Researcher develops a kit with plastic parts that shows protein structures in three-dimensional form

One of the consequences of the mapping of human genome and of other similar projects is the increase in the need for studying proteins, organic compounds made up of long chains of amino acids and coded by the genes found in all living beings. They are responsible for various chemical functions in the human body, from digestion to transporting oxygen and reproduction. One of the biggest problems for scientists and students is precisely visualizing how these proteins relate and stick to each other. The difficulty has a simple reason: the chains of amino acids are structured in three dimensions. Looking at a figure in two dimensions in a book and imagining it in space is not a trivial task.

It calls for a lot of training. Thinking of reducing the time taken learning and facilitating the life of those who research into these substances, a British professor who has settled in Brazil, biochemist Richard Garratt, from the São Carlos Physics Institute (IFSC), of the University of São Paulo (USP), decided to create a tangible model, capable of representing proteins in three-dimensional space.

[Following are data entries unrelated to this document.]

/-- Words of a band with bits changed at some pixels. -/
def flipBits (band : Nat) (fl : List (Nat × BitVec 12)) (ws : List (BitVec 12)) : List (BitVec 12) :=
  ws.zipIdx.map (fun e => fl.foldl (fun w f => if f.1 = 12288 * band + e.2 then w ^^^ f.2 else w) e.1)

/-- A band written, read back and audited (R262, R271 to R275). -/
def bandDone (j : Job) (band : Nat) (o : ProcObs) (s : State) : State :=
  let px := ((bandPixels band).zip (pick j.outs band)).map (fun e => processPixel s j e.1.1 e.1.2 e.2.toNat)
  let ws := flipBits band o.wordFlips (px.map (fun p => p.2.1))
  let rb := flipBits band o.bankFlips ws
  let s := writeBank (!s.pix.active) band rb s
  let bad := auditFail s j band rb
  let stim := s.hasStim bSAFE 0 band
  let pres := if stim then auditStim s j band else none
  let s := onJob (fun j =>
    { j with words := j.words ++ [(band, ws)], readback := j.readback ++ [(band, rb)], clamped := j.clamped ++ [(band, px.map (fun p => BitVec.ofNat 16 p.1))],
             pixSat := j.pixSat ++ [(band, (px.filter (fun p => p.2.2)).length)] }) s
  let s := s.onPix (fun p => { p with bandsDone := p.bandsDone + 1, inactive := 1 })
  let s := if o.derateBad && j.words.isEmpty then record bSAFE 1 noUnit (onJob (fun j => { j with failed := true }) s) else s
  let s := dropStim bSAFE 0 band s
  let s := match pres with
    | some e => auditReject e true s
    | none => s
  let s := match bad with
    | some e => auditReject e false s
    | none => s
  frameEnd o.elapsedUs s

/-- BAND_PROCESSED (R254, R262, R271). -/
def bandProcessedEvent (band : Nat) (o : ProcObs) (s : State) : State :=
  match s.carl.job with
  | none => s
  | some j =>
    let ue := o.gainUe.filter (fun p => decide (p / 12288 = band))
    if !(j.outs.any (fun e => e.1 == band)) || j.words.any (fun e => e.1 == band) then s
    else
    let s := eccCorrected o.gainCe bPIX 3 0x80078 s
    if ue ≠ [] then
      let s := record bPIX 4 noUnit s
      if o.mramUe then record bNVM 1 (withVal (0x200000 + ue.headD 0 * 10 / 8)) s else s
    else bandDone j band o s

/-- GAIN_REBUILD_DONE (R260). -/
def gainRebuildDoneEvent (s : State) : State :=
  if s.pix.rebuild then s.onPix (fun p => { p with rebuild := false, rebuilt := true }) else s

/-- At a latching boundary a bank built from the latest generation is swapped in (R261). -/
def gainSwap (s : State) : State :=
  if s.pix.rebuilt then
    s.onPix (fun p => { p with gainBank := !p.gainBank, rebuilt := false, gainF0 := s.nvm.gainF, gainU0 := s.nvm.gainU, gainGen := s.nvm.cur.calGen })
  else s

/-! The swap of banks (R25, R27, R42, R268). -/

/-- The governor assist of a frame (R268). -/
def assistOf (elim e : Nat) : Nat := if e ≤ elim then 256 else Nat.max 128 (256 * elim / e)

/-- A complete frame is swapped in. -/
def swapIn (j : Job) (s : State) : State :=
  let a := assistOf j.elim s.pix.demand
  let t2 := (s.tabor 2)
  let shown := j.index
  let s := s.onStore (fun t => { t with shown := some shown, recs := t.recs.map (fun r =>
    if r.index = shown ∧ r.tShown = 0 then { r with tShown := BitVec.ofNat 64 t2.ns, tEpoch := t2.epoch } else r) })
  let s := s.onCarl (fun c => { c with job := none, lastJob := some j.restart })
  let s := s.onPix (fun p =>
    { p with active := !p.active, inactive := 0, assist := a, shownSegDemand := p.segDemand, shownCutDemand := p.cutDemand,
             shownDerate := j.derate, shownSh := j.sh, shownDamper := [j.zonesA, j.zonesB, j.caps] })
  let s := if a < 256 then record bPIX 7 (withVal shown.toNat) s else s
  if 2 * j.elim < s.pix.demand then record bPIX 8 (withVal shown.toNat) s else s

/-- The frame on show is shown once more (R42). -/
def showAgain (s : State) : State :=
  match s.store.shown with
  | some i => s.onStore (fun t => { t with recs := t.recs.map (fun r => if r.index = i then { r with repeats := Nat.min 65535 (r.repeats + 1) } else r) })
  | none => s

/-! FRAME_RECORD_GET and FLOOR_GET (R213, R214, R258). -/

def recBytes (r : FrameRec) : Bytes :=
  leOf 4 r.index ++ leOf 4 r.lseq ++ [r.enabled, r.waiting, r.late,
    BitVec.ofNat 8 (bit01 r.union + bit01 r.caps * 2 + bit01 r.fcUsed * 4 + bit01 r.wbActive * 8)] ++
  leOf 4 r.seqA ++ leOf 4 r.seqB ++ leOf 4 r.floorGen ++ leOf 4 r.keepGen ++ leOf 4 r.calGen ++ leOf 4 r.derGen ++ leOf 4 r.derCrc ++
  leOf 4 r.gov ++ leOf 4 r.compSig ++ leOf 4 r.driveSig ++ leOf 8 r.tShown ++ leOf 2 r.tEpoch ++ natLe 2 r.repeats ++
  r.layers.flatMap (fun l => leOf 2 l.1 ++ [BitVec.ofNat 8 (bit01 l.2.1), 0] ++ leOf 4 l.2.2)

The result is a kit of proteins made up of colored pieces of plastic that symbolize the protein structures most common in nature, such as hemoglobin, responsible for transporting oxygen in the blood system, and insulin, which controls the levels of glucose in the blood.

According to Garratt, there is nothing in the world similar to it. That is why, in February this year, he put in a request for a patent in Brazil, with the National Institute of Intellectual Property (INPI). At the moment, he is trying to do the same with the international patent. “As soon as we complete the international patent process, we will be studying a way of producing and selling the kit in Brazil and abroad”, says Garratt. Three forms of marketing it are under study: direct selling, creating a company to produce and sell it, or licensing. “In Brazil, there is still no definition, but abroad I believe the best will be licensing”, the professor observes. For the time being, the kit is not being shown to any company. “We are carrying out a few modifications in the molds, and we cannot yet produce the parts on a large scale.” In a few months, though, the product should be on sale. The price has not been defined, but it should not be expensive.

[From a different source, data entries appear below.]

/-- Enter RECOVERY: the lanes of the set that are not fenced retrain at the current grade, sequence state is kept (R121, R131).
DESIGN CHOICE (log entry 94): their TRAIN blocks carry TS_ADV until LINK_UP. -/
def enterRecovery (s : State) : State :=
  let m := s.link.agreed &&& ~~~s.fencedSet
  let s := s.onLink (fun l => { l with ls := .recovery, agreed := m, dropSent := false, rejoinSet := 0, linkUpSent := false, linkUpGot := false,
                                       lanes := l.lanes.map (fun x => { x with lowMs := 0 }) })
  let s := onLanes m (fun l => { l with training := true, ready := false, partnerReady := false }) s
  portChanged (sendTrain 1 m m s.link.grade.toNat s)

/-- LINK_UP goes out in RECOVERY. -/
def sendUp (m : BitVec 4) (s : State) : State :=
  if s.link.linkUpSent then s
  else (sendTrain 6 m m s.link.grade.toNat s).onLink (fun l => { l with linkUpSent := true })

/-- RECOVERY: this side has retrained once every lane of the set has lock and the eye minimum. -/
def tryUp (s : State) : State :=
  let m := s.link.agreed
  if s.link.ls = .recovery ∧ m ≠ 0 ∧ laneSet s (fun l => l.locked && l.ready) &&& m = m then sendUp m s else s

/-- A replay (R118, R119): after four that brought no advance, RECOVERY. -/
def replay (s : State) : State :=
  if s.link.stalls < 4 then resendAll (s.onLink (fun l => { l with stalls := l.stalls + 1 }))
  else enterRecovery (record bLINK 4 noUnit (s.onLink (fun l => { l with stalls := 0 })))

/-- ACTIVE is entered: EVT LINK_RESET first when the link had been up, then LINK_UP (R103, R121). A completed start-up
enters READY (R60). DESIGN CHOICE (log entry 95): also where the link has come up below S4. -/
def enterActive (s : State) : State :=
  let lost := s.link.wasDown
  let d := natLe 2 (Nat.min 65535 s.link.lostTx) ++ natLe 2 (Nat.min 65535 s.link.lostRx)
  let s := s.onLink (fun l => { l with ls := .active, attempts := 0, wasDown := false, lostTx := 0, lostRx := 0 })
  let s := if lost then (postRec true bLINK 0 4 d s).1 else s
  let s := postEvent bLINK 0 3 [BitVec.ofNat 8 s.link.grade.toNat, BitVec.ofNat 8 s.link.width.toNat] s
  flush (portChanged (bootReady s))

/-- LINK_UP sent and received and all three pools advertised (R103). -/
def tryActive (s : State) : State :=
  if s.link.ls = .linkUp ∧ s.link.linkUpSent = true ∧ s.link.linkUpGot = true ∧ s.link.hostSeen.all (fun b => b) = true then enterActive s
  else s

/-- Enter LINK_UP with the lanes that passed ADAPT (R102, R103). -/
def enterLinkUp (s : State) : State :=
  let pass := laneSet s (fun l => l.ready && l.partnerReady) &&& s.link.agreed
  let fail := s.link.agreed &&& ~~~pass
  let s := onLanes pass Lane.join (onLanes fail Lane.drop (useSet pass s))
  let s := s.onLink (fun l => { l with ls := .linkUp, txSeq := 0, expSeq := 0, retry := [], linkUpSent := true })
  sendCredits (sendTrain 6 pass pass s.link.grade.toNat s)

/-- Lanes of the set that pass ADAPT (R102). -/
def State.passed (s : State) : BitVec 4 := laneSet s (fun l => l.ready && l.partnerReady) &&& s.link.agreed

/-- ADAPT ends when every lane of the set has passed (log entry 30). -/
def tryLinkUp (s : State) : State :=
  if s.link.ls = .adapt ∧ s.passed = s.link.agreed then enterLinkUp s else s

/-- ADAPT without a passing lane: back to STEP at the next lower grade, above which no SPEED_REQ of this attempt is accepted; at S1 the
attempt restarts (R102). -/
def fallback (s : State) : State :=
  if s.link.grade.toNat ≤ 1 then endAttempt s
  else s.onLink (fun l =>
    { l with ls := .step, grade := l.grade - 1, cap := (l.grade - 1).setWidth 4, linkUpSent := false,
             lanes := l.lanes.map (fun x => { x with locked := false, ready := false, partnerReady := false }) })

/-- STEP ends on block lock at the new grade on the lanes of the set (R98). -/
def tryAdapt (s : State) : State :=
  if s.link.ls = .step ∧ s.link.linkUpSent = true ∧ s.lockedSet &&& s.link.agreed = s.link.agreed then
    s.onLink (fun l => { l with ls := .adapt, linkUpSent := false, lanes := l.lanes.map (fun x => { x with ready := false, partnerReady := false }) })
  else s

/-- The set both sides can use: both masks, and lanes on which both report lock (R101). -/
def State.commonSet (s : State) : BitVec 4 :=
  s.wired &&& laneSet s (fun l => l.locked && l.advLocked) &&& (s.lane 0).advLanes

/-- Fields of a received TRAIN block that this protocol version can use (R99). -/
def trainOk (b : BitVec 64) (msg lane : Nat) : Bool :=
  decide (blkByte b 0 = 0x55) && decide (blkByte b 1 = msg) && decide (blkByte b 2 % 16 = lane) &&
  decide (blkByte b 4 / 8 = 0) && decide (blkByte b 5 = 0x10)

/-- What a lane notes of a TRAIN block: its token, and in training the TX preset its partner asks for (R99, R105). -/
def Lane.hear (b : BitVec 64) (l : Lane) : Lane :=
  { l with rxToken := BitVec.ofNat 8 (blkByte b 6), preset := if l.training then BitVec.ofNat 2 (blkByte b 4) else l.preset }

/-- A TRAIN block is received on a wired lane (R88): its CRC-8 first (R94), then its message. -/
def trainRx (lane : Nat) (b : BitVec 64) (msg : Nat) (f : State → State) (s : State) : State :=
  if !s.listens lane then s
  else if !blkOk b then crcErr s
  else if trainOk b msg lane then f (onLane lane (Lane.hear b) s)
  else s

/-- TS_ADV (R98, R101). -/
def tsAdvEvent (lane : Nat) (b : BitVec 64) (s : State) : State :=
  trainRx lane b 1 (fun s =>
    if s.link.ls = .detect ∨ s.link.ls = .config then
      let s := onLane lane (fun l => { l with advLanes := BitVec.ofNat 4 (blkByte b 2 / 16), advGrade := BitVec.ofNat 4 (blkByte b 3 % 16),
                                              advLocked := decide (blkByte b 4 / 4 % 2 = 1), acks := 0 }) s
      let s := s.onLink (fun l => { l with maxPartner := BitVec.ofNat 4 (blkByte b 3 % 16) })
      if s.link.ls = .detect then
        (if lane = 0 ∧ (s.lane 0).locked = true then
          sendTrain 1 s.wired s.wired 1 (s.onLink (fun l => { l with ls := .config }))
        else s)
      else sendTrain 2 s.commonSet s.commonSet 1 s
    else s) s

/-- TS_ACK (R98, R101): eight in a row on every lane of the set end CONFIG. -/
def tsAckEvent (lane : Nat) (b : BitVec 64) (s : State) : State :=
  trainRx lane b 2 (fun s =>
    if s.link.ls = .config then
      let set := s.commonSet
      if BitVec.ofNat 4 (blkByte b 2 / 16) = set then
        let s := onLane lane (fun l => { l with acks := l.acks + 1 }) s
        if set ≠ 0 ∧ (lanesOf set).all (fun n => decide (8 ≤ (s.lane n).acks)) = true then
          onLanes (s.wired &&& ~~~set) Lane.drop (useSet set (s.onLink (fun l => { l with ls := .step, linkUpSent := false })))
        else s
      else onLane lane (fun l => { l with acks := 0 }) s
    else s) s

/-- SPEED_REQ (R102): after SPEED_ACK 16 further TRAIN blocks, then the new grade. DESIGN CHOICE (log entry 94): those blocks repeat
SPEED_ACK, and a grade of 0 is answered as one above the maximum. -/
def speedReqEvent (lane : Nat) (b : BitVec 64) (s : State) : State :=
  trainRx lane b 3 (fun s =>
    if s.link.ls = .step then
      let g := blkByte b 3 / 16
      if g = 0 ∨ s.link.cap.toNat < g then
        endAttempt (record bLINK 7 noUnit (sendTrain 7 s.link.agreed s.link.agreed s.link.grade.toNat (s.bump 0x30068 0 16 1)))
      else
        let s1 := iter 17 (fun s => sendTrain 4 s.link.agreed s.link.agreed g s) s
        let same := decide (s.link.grade.toNat = g)
        tryAdapt (s1.onLink (fun l =>
          { l with grade := BitVec.ofNat 3 g, linkUpSent := true,
                   lanes := if same then l.lanes else l.lanes.map (fun x => { x with locked := false }) }))
    else s) s

/-- Dropped lanes that are ready to rejoin on this side: locked, through ADAPT on both sides, not fenced (R130). -/
def State.rejoinable (s : State) : BitVec 4 :=
  laneSet s (fun l => l.dropped && l.locked && l.ready && l.partnerReady && !l.fenced) &&& s.wired

/-- REJOIN is offered for the lanes that are ready and whose hold has passed (R130). -/
def tryRejoin (s : State) : State :=
  let go := s.rejoinable &&& laneSet s (fun l => l.holdOver)
  if s.link.ls = .active ∧ s.autoRejoin = true ∧ go ≠ 0 then sendLinkctl [6, BitVec.ofNat 8 go.toNat] s else s

/-- EQ_DONE: the partner's side of ADAPT on this lane (R102, R130). -/
def eqDoneEvent (lane : Nat) (b : BitVec 64) (s : State) : State :=
  trainRx lane b 5 (fun s =>
    if s.link.ls = .adapt ∨ s.link.ls = .recovery ∨ (s.link.ls = .active ∧ (s.lane lane).dropped = true) then
      tryRejoin (tryLinkUp (onLane lane (fun l => { l with partnerReady := true }) s))
    else s) s

/-- LINK_UP (R98, R103, R121): in RECOVERY it ends the retraining, and both sides act as on NAK. -/
def linkUpEvent (lane : Nat) (b : BitVec 64) (s : State) : State :=
  trainRx lane b 6 (fun s =>
    match s.link.ls with
    | .adapt => if s.passed = 0 then s else tryActive ((enterLinkUp s).onLink (fun l => { l with linkUpGot := true }))
    | .linkUp => tryActive (s.onLink (fun l => { l with linkUpGot := true }))
    | .recovery =>
      let set := s.lockedSet &&& s.link.agreed
      if set = 0 then s
      else
        let s := onLanes set Lane.join (onLanes (s.link.agreed &&& ~~~set) Lane.drop (sendUp set s))
        flush (resendAll (portChanged ((useSet set s).onLink (fun l => { l with ls := .active, linkUpGot := true, stalls := 0 }))))
    | _ => s) s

For Garratt, whatever the way of marketing it is, the intention is to disseminate the use of the kit in universities and secondary schools in Brazil. “We do not want the price to be a barrier to acquiring the material”, he says.The inspiration for creating the material came during the congress of the Brazilian Society for Biochemistry and Molecular Biology (SBBq) in 2001,held in the city of Caxambu (SP). “I was beside the swimming pool at the Hotel Glória, and Professor Glória Franco, from the Federal University of Minas Gerais (UFMG), asked me if it would not be possible to reproduce a kind of model of an atomic structure, which has already been on the market for years, but for a much cheaper price. Garratt recalls. “My reply was that it was possible, but I began to think that it would be much more interesting to do something different. Something that nobody had ever done before and that was not to be found on the market. That was how I got the idea.”

The conversation made him remember the difficulties he had in explaining to his postgraduate students what a protein in three dimensions is like. The concern is not a new one. He had already tried some other artifices. When he began giving lessons at the IFSC 11 years ago, three years after arriving in Brazil, he improvised a few models. “I would buy a few meters of copper wire at hardware stores and would bend it. This means using the hand to put bends along the wire, in such a way that the result represents the path followed by the chain of amino acids in three-dimensional space.

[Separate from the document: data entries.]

-- ==== Sys2Proof/Machine/Can.lean ====
section
/-!
DEFINITION. The CAN FD path (R387 to R399): identifiers, reassembly, transmission, bus-off, the enable of the path.
-/
namespace Sys2Proof.Machine

/-- CAN_STB follows PD4 and the enable (R395). -/
def syncStb (s : State) : State :=
  let stb := !(s.pdIs 4 .on && s.canEnabled)
  s.onCan (fun c => { c with stb := stb, reasm := if stb then [] else c.reasm })

/-- Length of a packet carried in fragments, from its own header (R390). -/
def carriedLen (off : Nat) (profL : Bool) (b : Bytes) : Nat :=
  if off = 0 then 36 + numAt b 18 2 + 8 * (numAt b 2 1 % 2)
  else if profL then 18 + numAt b 2 2
  else 20 + numAt b 6 2 + 8 * (numAt b 1 1 % 2)

/-- A reassembly under an identifier is discarded (R391). -/
def reasmFail (id : Nat) (s : State) : State :=
  let s := s.onCan (fun c => { c with reasm := c.reasm.filter (fun r => r.id != id), broken := id :: c.broken.filter (· != id) })
  record bCAN 3 noUnit (s.bump 0x40014 0 16 1)

/-- A fragment arrives under an identifier (R391): the packet when it is its last. -/
def fragmentRx (id : Nat) (data : Bytes) (s : State) : State × Option Bytes :=
  let idx := numAt data 0 1 % 16
  let last := numAt data 0 1 / 16
  let cur := s.can.reasm.find? (fun r => r.id == id)
  let good := !data.isEmpty && decide (idx ≤ last) && decide (last ≤ 8)
  let take (r : Reasm) (s : State) : State × Option Bytes :=
    let r := { r with data := r.data ++ data.drop 1, next := r.next + 1 }
    let s := s.onCan (fun c => { c with reasm := c.reasm.filter (fun x => x.id != id) })
    if idx < last then (s.onCan (fun c => { c with reasm := r :: c.reasm }), none) else (s, some r.data)
  if good && decide (idx = 0) then
    let s := if cur.isSome then reasmFail id s else s
    take ⟨id, 0, last, []⟩ (s.onCan (fun c => { c with broken := c.broken.filter (· != id) }))
  else
    match cur with
    | some r => if good && decide (idx = r.next) && decide (last = r.last) then take r s else (reasmFail id s, none)
    | none => if s.can.broken.contains id then (s, none) else (reasmFail id s, none)

/-- The receive error counter after a frame received without error: one less, or from above 127 to a value from 119 to 127 that ISO 11898-1
leaves open (R387, log entry 11). -/
def canRxGood (s : State) : State :=
  if s.can.rxErr = 0 then s
  else if s.can.rxErr ≤ 127 then s.onCan (fun c => { c with rxErr := c.rxErr - 1 })
  else (s.onCan (fun c => { c with rxErr := 119 + s.freeWord.toNat % 9 })).freeNext

/-- A CAN FD frame is received (R387, R389, R391, R392): a completed command packet goes on to the queue. -/
def canRx (id : Nat) (data : Bytes) (s : State) : State × Option Bytes :=
  if !s.canOn then (s, none) else
    let s := canRxGood s
    let off := id - s.canBase
    if id < s.canBase ∨ 16 ≤ off then (s, none)
    else if off = 4 + s.side ∨ off = 6 + s.side ∨ off = 8 + s.side then (record bCAN 5 noUnit s, none)
    else if off = 1 then (tsyMsg 2 data false s, none)
    else if off = 0 ∨ off = 2 + s.side then
      (match fragmentRx id data s with
      | (s, none) => (s, none)
      | (s, some b) =>
        let pkt := b.take (carriedLen off s.sys.profileL b)
        if off = 0 then (smsgEvent pkt false s, none) else (s, some pkt))
    else (s, none)

/-- A reassembly is not complete in time (R391). -/
def reasmTimeoutEvent (id : Nat) (s : State) : State :=
  if s.can.reasm.any (fun r => r.id == id) then reasmFail id s else s

/-- A frame has been transmitted (R161, R392). -/
def canTxCompleteEvent (s : State) : State :=
  match s.can.txq with
  | [] => s
  | p :: rest =>
    if !s.canOn then s else
      match p.frames with
      | [] => s.onCan (fun c => { c with txq := rest })
      | f :: more =>
        let s := s.onCan (fun c => { c with sent := c.sent ++ [(s.canBase + p.off, f)], txErr := c.txErr - 1,
                                            txq := if more.isEmpty then rest else { p with frames := more } :: rest })
        let s := match p.tsy with
          | some n => exchSent n.val s
          | none => s
        if more.isEmpty then markDelivered p.tag s else s

/-- A queued frame is withdrawn (R394). -/
def txTimeoutEvent (s : State) : State :=
  match s.can.txq with
  | [] => s
  | _ :: rest => record bCAN 4 noUnit ((s.onCan (fun c => { c with txq := rest })).bump 0x40014 16 16 1)

/-- Bus-off is entered (R396). -/
def busOffEvent (s : State) : State :=
  if !s.canOn then s else
    record bCAN 2 noUnit (s.onCan (fun c => { c with busOff := true, recovering := s.rfld 0x40000 1 1 == 1, reasm := [] }))

/-- What an error adds to the transmit and to the receive error counter (R387, log entry 98). -/
def errCounts : CanErr → Nat × Nat
  | .receiver => (0, 1)
  | .receiverEight => (0, 8)
  | .transmitter => (8, 0)
  | .uncounted => (0, 0)

/-- The kind of an error on the bus: found while the block receives or sends, in the plain case of ISO 11898-1 or in its special one. -/
def CanErr.of (sending special : Bool) : CanErr :=
  match sending, special with
  | false, false => .receiver
  | false, true => .receiverEight
  | true, false => .transmitter
  | true, true => .uncounted

/-- The error counters move (R387, R399): a counter reaches 96, error passive is entered at 128, bus-off at 256 of the transmit counter. -/
def canErrorEvent (e : CanErr) (s : State) : State :=
  if !s.canOn then s else
    let c := s.can
    let tec := c.txErr + (errCounts e).1
    let rec' := c.rxErr + (errCounts e).2
    let passive := decide (c.txErr < 128) && decide (c.rxErr < 128) && (decide (128 ≤ tec) || decide (128 ≤ rec'))
    let warn := (decide (c.txErr < 96) && decide (96 ≤ tec)) || (decide (c.rxErr < 96) && decide (96 ≤ rec'))
    let s := s.onCan (fun c => { c with txErr := Nat.min 255 tec, rxErr := Nat.min 255 rec' })
    let s := if warn then record bCAN 0 noUnit s else s
    let s := if passive then record bCAN 1 noUnit s else s
    if 256 ≤ tec then busOffEvent s else s

/-- The recovery sequence completes (R396). -/
def busOffRecoveredEvent (s : State) : State :=
  if s.can.busOff && s.can.recovering then
    flush (s.onCan (fun c => { c with busOff := false, recovering := false, txErr := 0, rxErr := 0 }))
  else s

/-- CAN_CFG is written (R396, R397): a change of enable is stored and commands PD4; auto_recover 1 starts recovery. -/
def writeCanCfg (v : Word) (s : State) : State :=
  let on := v.getLsbD 0
  let was := s.canEnabled
  let s := s.setReg 0x40000 v
  let s := if on = was then s else
    let s := saveCfg (fun d => { d with regs := spSet (regReset 0x40000) d.regs 0x40000 (putBits (spGet (regReset 0x40000) d.regs 0x40000) 0 1 (bit01 on)) }) s
    let s := s.onSys (fun y => { y with pdWant := y.pdWant.set 4 (if on then .on else .off),
                                        pd := if on then y.pd else y.pd.set 4 .off })
    if on then s else s.onCan (fun c => { c with txq := [], reasm := [] })
  let s := if v.getLsbD 1 && s.can.busOff then s.onCan (fun c => { c with recovering := true }) else s
  flush (syncStb s)

end Sys2Proof.Machine
end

The idea is to show that the compact structure of the molecule is intimately related with its biological activity.” In fact, bending the wires was also an improvement over an older idea that Garratt had seen in Britain. “Bending wire by hand was inspired by my supervisor for a master’s degree, Janet Thornton, now a director of the European Bioinformatics Institute, in the city of Cambridge, in England. She used to bend strips of metal to illustrate how proteins are folded up, except that it was difficult to bend them, besides which it often caused cuts in her fingers”, Garratt remembers.

Design and production
After the SBBq’s meeting, Garratt let the idea settle and decided to sophisticate his model. He presented the project to Professor Leila Beltramini, the coordinator for diffusion at the Center for Structural Molecular Biotechnology (CBME), one of the ten Research, Innovation and Diffusion Centers (Cepids) financed by FAPESP. Leila liked the project, and the pair of them, together with the team from the CBME, began to work on the design of the parts. In eight months, the first prototypes of the molds began to come out of the plastic injection machine at USP’s Center for Popularizing Science and Culture (CDCC) in São Carlos, which is working in partnership with the Cepid on the kit project.

With the first parts, Garratt decided to test the effectiveness of the product in practice. He and other members of the CBME have run workshops at events of the SBBq and the Brazilian Society of Genetics (SBG), setting a challenge for the pupils present (30 to 40, on average): build a protein with the parts from the kit. The results are encouraging. After the 20-minute presentation, most students manage to complete the task in one hour. The test has now been done with over 200 pupils, who also filled out a questionnaire at the end of the challenge. In it, 87% of the people said that the kit is easy to handle, 99% that it is capable of developing reflective thinking, and 97% that it facilitates assimilation of the concepts. The next step is to test the kit in secondary schools, an idea that is part of Garratt’s original project.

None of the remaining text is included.